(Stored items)
>>>

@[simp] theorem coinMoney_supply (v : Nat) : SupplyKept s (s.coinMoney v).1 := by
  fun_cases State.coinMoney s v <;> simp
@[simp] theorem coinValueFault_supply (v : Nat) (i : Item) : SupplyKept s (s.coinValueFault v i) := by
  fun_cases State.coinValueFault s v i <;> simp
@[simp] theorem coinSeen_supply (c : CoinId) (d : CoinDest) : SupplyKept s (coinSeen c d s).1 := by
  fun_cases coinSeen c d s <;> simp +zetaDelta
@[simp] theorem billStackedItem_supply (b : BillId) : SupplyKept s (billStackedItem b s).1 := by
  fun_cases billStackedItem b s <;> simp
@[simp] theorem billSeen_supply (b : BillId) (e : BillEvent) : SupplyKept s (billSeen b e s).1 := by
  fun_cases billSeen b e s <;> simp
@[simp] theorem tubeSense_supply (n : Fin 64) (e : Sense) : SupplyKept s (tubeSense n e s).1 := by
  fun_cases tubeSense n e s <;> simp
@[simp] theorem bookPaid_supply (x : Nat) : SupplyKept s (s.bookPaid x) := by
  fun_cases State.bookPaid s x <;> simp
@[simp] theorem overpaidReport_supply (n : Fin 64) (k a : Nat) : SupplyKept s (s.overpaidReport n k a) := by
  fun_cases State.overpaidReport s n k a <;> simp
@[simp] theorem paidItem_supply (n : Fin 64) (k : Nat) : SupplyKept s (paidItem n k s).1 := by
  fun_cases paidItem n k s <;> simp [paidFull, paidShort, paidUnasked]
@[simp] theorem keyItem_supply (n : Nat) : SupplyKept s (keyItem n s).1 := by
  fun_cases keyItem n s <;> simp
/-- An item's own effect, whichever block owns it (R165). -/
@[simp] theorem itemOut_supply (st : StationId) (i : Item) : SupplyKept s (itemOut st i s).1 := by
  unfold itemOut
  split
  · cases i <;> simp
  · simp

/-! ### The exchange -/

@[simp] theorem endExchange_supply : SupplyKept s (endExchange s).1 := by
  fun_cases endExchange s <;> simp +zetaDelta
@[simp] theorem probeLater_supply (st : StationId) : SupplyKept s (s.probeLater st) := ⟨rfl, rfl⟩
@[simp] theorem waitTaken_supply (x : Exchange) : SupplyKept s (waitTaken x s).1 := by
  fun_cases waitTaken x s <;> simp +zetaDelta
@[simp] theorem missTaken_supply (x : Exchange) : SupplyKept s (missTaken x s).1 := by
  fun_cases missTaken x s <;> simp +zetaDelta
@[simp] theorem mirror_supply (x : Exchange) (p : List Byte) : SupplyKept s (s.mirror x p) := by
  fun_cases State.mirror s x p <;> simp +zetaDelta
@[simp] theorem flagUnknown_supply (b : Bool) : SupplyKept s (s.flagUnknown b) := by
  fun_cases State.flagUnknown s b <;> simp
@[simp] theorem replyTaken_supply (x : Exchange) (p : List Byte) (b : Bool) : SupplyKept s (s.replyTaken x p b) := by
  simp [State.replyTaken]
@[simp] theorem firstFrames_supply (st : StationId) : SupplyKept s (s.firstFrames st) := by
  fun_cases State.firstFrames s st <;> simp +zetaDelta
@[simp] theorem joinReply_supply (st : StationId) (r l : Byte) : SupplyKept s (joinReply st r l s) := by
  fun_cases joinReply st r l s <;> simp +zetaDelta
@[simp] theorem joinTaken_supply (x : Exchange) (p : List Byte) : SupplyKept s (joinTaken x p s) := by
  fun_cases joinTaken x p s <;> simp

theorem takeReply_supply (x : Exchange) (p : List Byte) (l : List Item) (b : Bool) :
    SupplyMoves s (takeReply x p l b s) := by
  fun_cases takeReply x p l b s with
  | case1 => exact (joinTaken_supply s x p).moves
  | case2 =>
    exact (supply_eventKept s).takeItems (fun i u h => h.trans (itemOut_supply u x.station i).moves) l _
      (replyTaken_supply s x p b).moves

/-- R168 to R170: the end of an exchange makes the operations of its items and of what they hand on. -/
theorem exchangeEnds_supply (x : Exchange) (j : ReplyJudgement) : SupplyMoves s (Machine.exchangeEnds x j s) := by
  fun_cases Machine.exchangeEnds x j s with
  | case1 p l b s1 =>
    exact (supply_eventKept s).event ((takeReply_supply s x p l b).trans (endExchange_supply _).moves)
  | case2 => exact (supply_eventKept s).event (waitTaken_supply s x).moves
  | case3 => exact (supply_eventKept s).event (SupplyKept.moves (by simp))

<<<

Each record above has to be set down again, exactly and completely.

@[simp] theorem coinMoney_supply (v : Nat) : SupplyKept s (s.coinMoney v).1 := by
  fun_cases State.coinMoney s v <;> simp
@[simp] theorem coinValueFault_supply (v : Nat) (i : Item) : SupplyKept s (s.coinValueFault v i) := by
  fun_cases State.coinValueFault s v i <;> simp
@[simp] theorem coinSeen_supply (c : CoinId) (d : CoinDest) : SupplyKept s (coinSeen c d s).1 := by
  fun_cases coinSeen c d s <;> simp +zetaDelta
@[simp] theorem billStackedItem_supply (b : BillId) : SupplyKept s (billStackedItem b s).1 := by
  fun_cases billStackedItem b s <;> simp
@[simp] theorem billSeen_supply (b : BillId) (e : BillEvent) : SupplyKept s (billSeen b e s).1 := by
  fun_cases billSeen b e s <;> simp
@[simp] theorem tubeSense_supply (n : Fin 64) (e : Sense) : SupplyKept s (tubeSense n e s).1 := by
  fun_cases tubeSense n e s <;> simp
@[simp] theorem bookPaid_supply (x : Nat) : SupplyKept s (s.bookPaid x) := by
  fun_cases State.bookPaid s x <;> simp
@[simp] theorem overpaidReport_supply (n : Fin 64) (k a : Nat) : SupplyKept s (s.overpaidReport n k a) := by
  fun_cases State.overpaidReport s n k a <;> simp
@[simp] theorem paidItem_supply (n : Fin 64) (k : Nat) : SupplyKept s (paidItem n k s).1 := by
  fun_cases paidItem n k s <;> simp [paidFull, paidShort, paidUnasked]
@[simp] theorem keyItem_supply (n : Nat) : SupplyKept s (keyItem n s).1 := by
  fun_cases keyItem n s <;> simp
/-- An item's own effect, whichever block owns it (R165). -/
@[simp] theorem itemOut_supply (st : StationId) (i : Item) : SupplyKept s (itemOut st i s).1 := by
  unfold itemOut
  split
  · cases i <;> simp
  · simp

/-! ### The exchange -/

@[simp] theorem endExchange_supply : SupplyKept s (endExchange s).1 := by
  fun_cases endExchange s <;> simp +zetaDelta
@[simp] theorem probeLater_supply (st : StationId) : SupplyKept s (s.probeLater st) := ⟨rfl, rfl⟩
@[simp] theorem waitTaken_supply (x : Exchange) : SupplyKept s (waitTaken x s).1 := by
  fun_cases waitTaken x s <;> simp +zetaDelta
@[simp] theorem missTaken_supply (x : Exchange) : SupplyKept s (missTaken x s).1 := by
  fun_cases missTaken x s <;> simp +zetaDelta
@[simp] theorem mirror_supply (x : Exchange) (p : List Byte) : SupplyKept s (s.mirror x p) := by
  fun_cases State.mirror s x p <;> simp +zetaDelta
@[simp] theorem flagUnknown_supply (b : Bool) : SupplyKept s (s.flagUnknown b) := by
  fun_cases State.flagUnknown s b <;> simp
@[simp] theorem replyTaken_supply (x : Exchange) (p : List Byte) (b : Bool) : SupplyKept s (s.replyTaken x p b) := by
  simp [State.replyTaken]
@[simp] theorem firstFrames_supply (st : StationId) : SupplyKept s (s.firstFrames st) := by
  fun_cases State.firstFrames s st <;> simp +zetaDelta
@[simp] theorem joinReply_supply (st : StationId) (r l : Byte) : SupplyKept s (joinReply st r l s) := by
  fun_cases joinReply st r l s <;> simp +zetaDelta
@[simp] theorem joinTaken_supply (x : Exchange) (p : List Byte) : SupplyKept s (joinTaken x p s) := by
  fun_cases joinTaken x p s <;> simp

theorem takeReply_supply (x : Exchange) (p : List Byte) (l : List Item) (b : Bool) :
    SupplyMoves s (takeReply x p l b s) := by
  fun_cases takeReply x p l b s with
  | case1 => exact (joinTaken_supply s x p).moves
  | case2 =>
    exact (supply_eventKept s).takeItems (fun i u h => h.trans (itemOut_supply u x.station i).moves) l _
      (replyTaken_supply s x p b).moves

/-- R168 to R170: the end of an exchange makes the operations of its items and of what they hand on. -/
theorem exchangeEnds_supply (x : Exchange) (j : ReplyJudgement) : SupplyMoves s (Machine.exchangeEnds x j s) := by
  fun_cases Machine.exchangeEnds x j s with
  | case1 p l b s1 =>
    exact (supply_eventKept s).event ((takeReply_supply s x p l b).trans (endExchange_supply _).moves)
  | case2 => exact (supply_eventKept s).event (waitTaken_supply s x).moves
  | case3 => exact (supply_eventKept s).event (SupplyKept.moves (by simp))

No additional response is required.